African Heritage Room Committee / Wendell L. Wray Memorial Award - Undergraduate

This award supports global education experiences for undergraduate students pertaining to Africa. 

Professor emeritus Wendell L. Wray, a native of the Beltzhoover neighborhood of Pittsburgh, was the first African American man to graduate from the library school housed at then-Carnegie Institute of Technology, earning his M.L.S. in 1952.

Wray graduated from South Hills High School, where he mastered Spanish and learned the art of making mobiles by studying the work of Alexander Calder.Following military service in the U.S. Army during World War II, he accepted a scholarship under the GI Bill to attend a small liberal arts college – sight unseen – in Maine.  He entered Bates College in Lewiston for what he described as the four happiest years of his life.  He was the poet laureate of his class, and his poetry was celebrated at the class’s 50th reunion in 2000.

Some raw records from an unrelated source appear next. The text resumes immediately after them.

-- ==== Sys2Proof/Laws/Entries.lean ====
section
/-! SUPPORT. Laws/Entries.lean: what the shared operations do to the engine state, the notch, the own claim and the four commands
together (the `key` of a state): most leave it alone; an entry sets it. On it rest the laws of R2, R116 and R127. -/

namespace Sys2Proof.Machine

/-- Engine state, notch, own claim, commands, and the allocation results that the Stepper reads. -/
structure Key where
  state : EngineState
  notch : Nat
  phase : ClaimPhase
  holder : Holder
  needStands : Bool
  commands : CommandSet
  target : Nat
  steps : Nat

/-- The key of a state. -/
def State.key (s : State) : Key where
  state := s.seq.state
  notch := s.stepper.notch
  phase := s.claim.phase
  holder := s.claim.holder
  needStands := s.claim.needStands
  commands := s.standingCommands
  target := s.alloc.results.target
  steps := s.alloc.powerSteps.length

/-! ### What leaves the key alone -/

@[simp] theorem key_setCab (s : State) (x : CabUnit) : (s.setCab x).key = s.key := rfl
@[simp] theorem key_setLink (s : State) (x : LinkUnit) : (s.setLink x).key = s.key := rfl
@[simp] theorem key_setView (s : State) (x : ConsistView) : (s.setView x).key = s.key := rfl
@[simp] theorem key_setPort (s : State) (x : Port) : (s.setPort x).key = s.key := rfl
@[simp] theorem key_setMon (s : State) (x : Monitor) : (s.setMon x).key = s.key := rfl
@[simp] theorem key_setLoad (s : State) (x : Loader) : (s.setLoad x).key = s.key := rfl
@[simp] theorem key_setMailbox (s : State) (x : Option Request) : (s.setMailbox x).key = s.key := rfl
@[simp] theorem key_setPending (s : State) (x : List Instr) : (s.setPending x).key = s.key := rfl
@[simp] theorem key_setConditions (s : State) (l : List Member) : (s.setConditions l).key = s.key := rfl

theorem key_ite {c : Prop} [Decidable c] {s t : State} {k : Key} (hs : s.key = k) (ht : t.key = k) :
    (if c then s else t).key = k := by
  split
  exacts [hs, ht]

@[simp] theorem key_markStatus (s : State) : (markStatus s).key = s.key := by rw [markStatus_eq]; rfl
@[simp] theorem key_markStatusIf (c : Bool) (s : State) : (markStatusIf c s).key = s.key := by
  rw [markStatusIf_eq]; rfl
@[simp] theorem key_passTrigger (s : State) : (passTrigger s).key = s.key := by rw [passTrigger_eq]; rfl
@[simp] theorem key_passTriggerIf (c : Bool) (s : State) : (passTriggerIf c s).key = s.key := by
  rw [passTriggerIf_eq]; rfl

@[simp] theorem key_portGrant (s : State) : (portGrant s).key = s.key := by
  unfold portGrant
  dsimp only
  repeat' apply key_ite
  all_goals rfl

@[simp] theorem key_portMark (k : PortKind) (s : State) : (portMark k s).key = s.key := by simp [portMark]
@[simp] theorem key_portRelease (s : State) : (portRelease s).key = s.key := by simp [portRelease]

@[simp] theorem key_computeDerate (s : State) : (computeDerate s).key = s.key := by
  cases l : s.loaded
  · rw [computeDerate_unloaded s l]
  · rw [computeDerate_eq s l]; rfl

@[simp] theorem key_clearColdRun (s : State) : (clearColdRun s).key = s.key := by simp [clearColdRun]
@[simp] theorem key_clearBatteryNeed (s : State) : (clearBatteryNeed s).key = s.key := by simp [clearBatteryNeed]
@[simp] theorem key_handDerate (code : Nat) (cls : CondClass) (s : State) :
    (handDerate code cls s).key = s.key := key_ite (key_computeDerate s) rfl
@[simp] theorem key_handSensorFault (code : Nat) (s : State) : (handSensorFault code s).key = s.key :=
  key_ite (key_clearColdRun s) (key_ite (key_clearBatteryNeed s) rfl)
@[simp] theorem key_setAlarm (s : State) : (setAlarm s).key = s.key := rfl
@[simp] theorem key_handChange (cls : CondClass) (d : Bool) (s : State) :
    (handChange cls d s).key = s.key := by simp [handChange]
@[simp] theorem key_withMember (s : State) (code : Nat) : (s.withMember code).key = s.key := rfl
@[simp] theorem key_leaveCondition (m : Member) (s : State) : (leaveCondition m s).key = s.key := by
  simp [leaveCondition]
@[simp] theorem key_reportGone (code : Nat) (s : State) : (reportGone code s).key = s.key := by
  unfold reportGone
  split
  exacts [rfl, key_ite rfl (key_leaveCondition _ s)]

@[simp] theorem key_setProving (s : State) (o : ProvedOutput) (p : Proving) :
    (s.setProving o p).key = s.key := by
  cases o <;> rfl
@[simp] theorem key_proveCommand (o : ProvedOutput) (a b : Bool) (s : State) :
    (proveCommand o a b s).key = s.key := by
  unfold proveCommand
  exact key_ite rfl (key_ite (by simp) (by simp))
@[simp] theorem key_deriveSetpoint (s : State) : (deriveSetpoint s).key = s.key := by
  unfold deriveSetpoint
  dsimp only
  refine key_ite rfl ?_
  split
  · rw [key_portMark]; rfl
  · rfl
@[simp] theorem key_maskInput (k : Fin 12) (s : State) : (maskInput k s).key = s.key := by
  unfold maskInput
  exact key_ite (by simp) rfl
theorem key_foldl {α : Type} {f : State → α → State} (hf : ∀ t a, (f t a).key = t.key) (l : List α) (s : State) :
    (l.foldl f s).key = s.key := by
  induction l generalizing s with
  | nil => rfl
  | cons a l ih => exact (ih _).trans (hf s a)
@[simp] theorem key_maskStartMasked (s : State) : (maskStartMasked s).key = s.key :=
  key_foldl (fun t k => key_ite (key_maskInput k t) rfl) _ s
@[simp] theorem key_monitorEntry (st : EngineState) (s : State) : (monitorEntry st s).key = s.key := by
  unfold monitorEntry
  have h : (if st.stalls then s else s.setMon { s.mon with stall := .stopped }).key = s.key := key_ite rfl rfl
  dsimp only
  exact key_ite h (by rw [key_maskStartMasked, key_reportGone, key_setMon]; exact h)
@[simp] theorem key_setStopReason (r : StopReason) (s : State) : (setStopReason r s).key = s.key := rfl
@[simp] theorem key_takeSnapshot (s : State) : (takeSnapshot s).key = s.key := rfl
@[simp] theorem key_startRest (s : State) : (startRest s).key = s.key := rfl
@[simp] theorem key_startMinRun (s : State) : (startMinRun s).key = s.key := rfl
@[simp] theorem key_startGrace (s : State) : (startGrace s).key = s.key := rfl
@[simp] theorem key_offerRelease (o : ReleaseOutcome) (s : State) : (offerRelease o s).key = s.key := by
  unfold offerRelease
  split
  · split <;> rfl
  · rfl
@[simp] theorem key_replaceAllocationReason (s : State) : (replaceAllocationReason s).key = s.key :=
  key_ite (key_ite rfl (key_ite rfl rfl)) rfl
@[simp] theorem key_setRecord (s : State) (r : Option FaultRecord) :
    (s.setRet { s.ret with record := r }).key = s.key := rfl
@[simp] theorem key_setWasRunning (s : State) (b : Bool) :
    (s.setRet { s.ret with wasRunning := b }).key = s.key := rfl

/-- A Sequencer update that keeps the engine state. -/
theorem key_setSeq (s : State) (x : Sequencer) (h : x.state = s.seq.state) : (s.setSeq x).key = s.key := by
  simp [State.key, h, State.standingCommands]

/-! ### The notch, the commands, an entry -/

@[simp] theorem key_commandSet (c : CommandSet) (s : State) :
    (commandSet c s).key = { s.key with commands := c } := by
  simp only [commandSet, key_proveCommand]
  rfl

@[simp] theorem key_setNotch (n : Nat) (s : State) : (setNotch n s).key = { s.key with notch := n } := by
  unfold setNotch
  split
  · rename_i h; subst h; rfl
  · rw [key_markStatus, key_deriveSetpoint]; rfl

@[simp] theorem key_stepNotch (n : Nat) (s : State) : (stepNotch n s).key = { s.key with notch := n } := by
  unfold stepNotch
  rw [key_setNotch]; rfl

/-- R130 on the notch: at most one step, toward the effective target, in ONLINE and UNLOADING alone. -/
theorem key_examineStep (s : State) :
    ∃ n, (examineStep s).key = { s.key with notch := n } ∧ n ≤ max s.key.notch s.key.target
      ∧ (s.key.state.steps = false → n = s.key.notch) := by
  have hn : s.key.notch = s.stepper.notch := rfl
  have ht : s.effectiveTarget ≤ s.key.target := by
    unfold State.effectiveTarget
    split
    exacts [le_rfl, Nat.zero_le _]
  have same : ∃ n, s.key = { s.key with notch := n } ∧ n ≤ max s.key.notch s.key.target
      ∧ (s.key.state.steps = false → n = s.key.notch) := ⟨_, rfl, le_max_left _ _, fun _ => rfl⟩
  unfold examineStep
  split
  · rename_i hs
    have no : s.key.state.steps = false → False := by
      intro e
      have e' : s.seq.state.steps = false := e
      simp [hs] at e'
    split
    · split
      · refine ⟨_, key_stepNotch _ s, ?_, fun e => (no e).elim⟩
        omega
      · exact same
    · split
      · split
        · refine ⟨_, key_stepNotch _ s, ?_, fun e => (no e).elim⟩
          omega
        · exact same
      · exact same
  · exact same

/-- An entry's notch: zero at STOPPING, as it was at the other entries outside ONLINE and UNLOADING, and never above both the notch
and the target (R130, R132). -/
def Key.notchAfter (k : Key) (st : EngineState) (n : Nat) : Prop :=
  n ≤ max k.notch k.target ∧ (st.steps = false → n = if st = .stopping then 0 else k.notch)

theorem key_stepperEntry (st : EngineState) (s : State) (h : s.seq.state = st) :
    ∃ n, (stepperEntry st s).key = { s.key with notch := n } ∧ s.key.notchAfter st n := by
  unfold stepperEntry
  dsimp only
  generalize ht : s.setStepper { s.stepper with dwell := if st.steps = true then Dwell.restarted else Dwell.halted } = t
  have kt : t.key = s.key := by subst ht; rfl
  have hst : s.key.state = st := h
  by_cases e : st = .stopping
  · subst e
    rw [if_pos rfl]
    obtain ⟨n, a, b, c⟩ := key_examineStep (deriveSetpoint (setNotch 0 t))
    rw [key_deriveSetpoint, key_setNotch, kt] at a b c
    refine ⟨n, a, ?_, fun _ => ?_⟩
    · dsimp only at b; omega
    · dsimp only at c
      rw [if_pos rfl]
      exact c (by rw [hst]; rfl)
  · rw [if_neg e]
    obtain ⟨n, a, b, c⟩ := key_examineStep (deriveSetpoint t)
    rw [key_deriveSetpoint, kt] at a b c
    refine ⟨n, a, b, fun f => ?_⟩
    rw [if_neg e]
    exact c (by rw [hst]; exact f)

/-- What an entry does to the key (R1, R2, R132): the state, its commands, the notch; the own claim stays. -/
theorem key_entryBase (st : EngineState) (s : State) :
    ∃ n, (entryBase st s).key
        = { s.key with state := st, notch := n, commands := st.commands s.key.commands.fuel }
      ∧ s.key.notchAfter st n := by
  unfold entryBase
  dsimp only
  generalize hd : (if st.rankClass = some 0 then
      passTrigger (markStatus (s.setSeq { s.seq with state := st, stateTimer := 0, fireConfirm := .stopped }))
    else _) = d
  have kd : d.key = { s.key with state := st } := by
    subst hd
    refine key_ite ?_ ?_
    · rw [key_passTrigger, key_markStatus]; rfl
    · have a : ∀ u : State, (u.setAlloc { u.alloc with stopDelay := .stopped }).key = u.key := fun _ => rfl
      rw [a, key_passTrigger, key_markStatus]; rfl
  obtain ⟨n, a, b⟩ := key_stepperEntry st d (by have := congrArg Key.state kd; exact this)
  refine ⟨n, ?_, ?_⟩
  · rw [key_monitorEntry, key_commandSet, a, kd]
    have f : (stepperEntry st d).ret.fuelLatch = s.key.commands.fuel := by
      have x := congrArg (fun k : Key => k.commands.fuel) a
      have y := congrArg (fun k : Key => k.commands.fuel) kd
      exact x.trans y
    rw [f]
  · unfold Key.notchAfter at b ⊢
    rw [kd] at b
    exact b

end Sys2Proof.Machine
end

He graduated from Bates in 1950, Phi Beta Kappa in Spanish and psychology, and returned to Pittsburgh, to participate in the library science program.  After earning his M.L.S., he became the first African male hired by the Carnegie Library of Pittsburgh, where he worked for seven years during the 1950’s.n 1959, Wray moved to New York City, working at the New York Public Library for 14 years, serving in the Schomburg Center for Research in Black Culture and directing the North Manhattan Library Project, a cultural outreach program that introduced arts and humanities programs to inner-city youths.  While in New York, he was encouraged by Alex Haley, author of “Roots,” to study at Columbia University’s newly-established program in oral history, where his personal and professional fascination with this approach to historical and literary documentation began.

In 1973, Wray was appointed a faculty member at Pitt’s library school, the academic successor to the Carnegie Tech program from which he had graduated and from which he had received the 1973 Distinguished Alumnus Award.  He remained at the school for 15 years and retired in 1988 (University Times, 9/11/2003).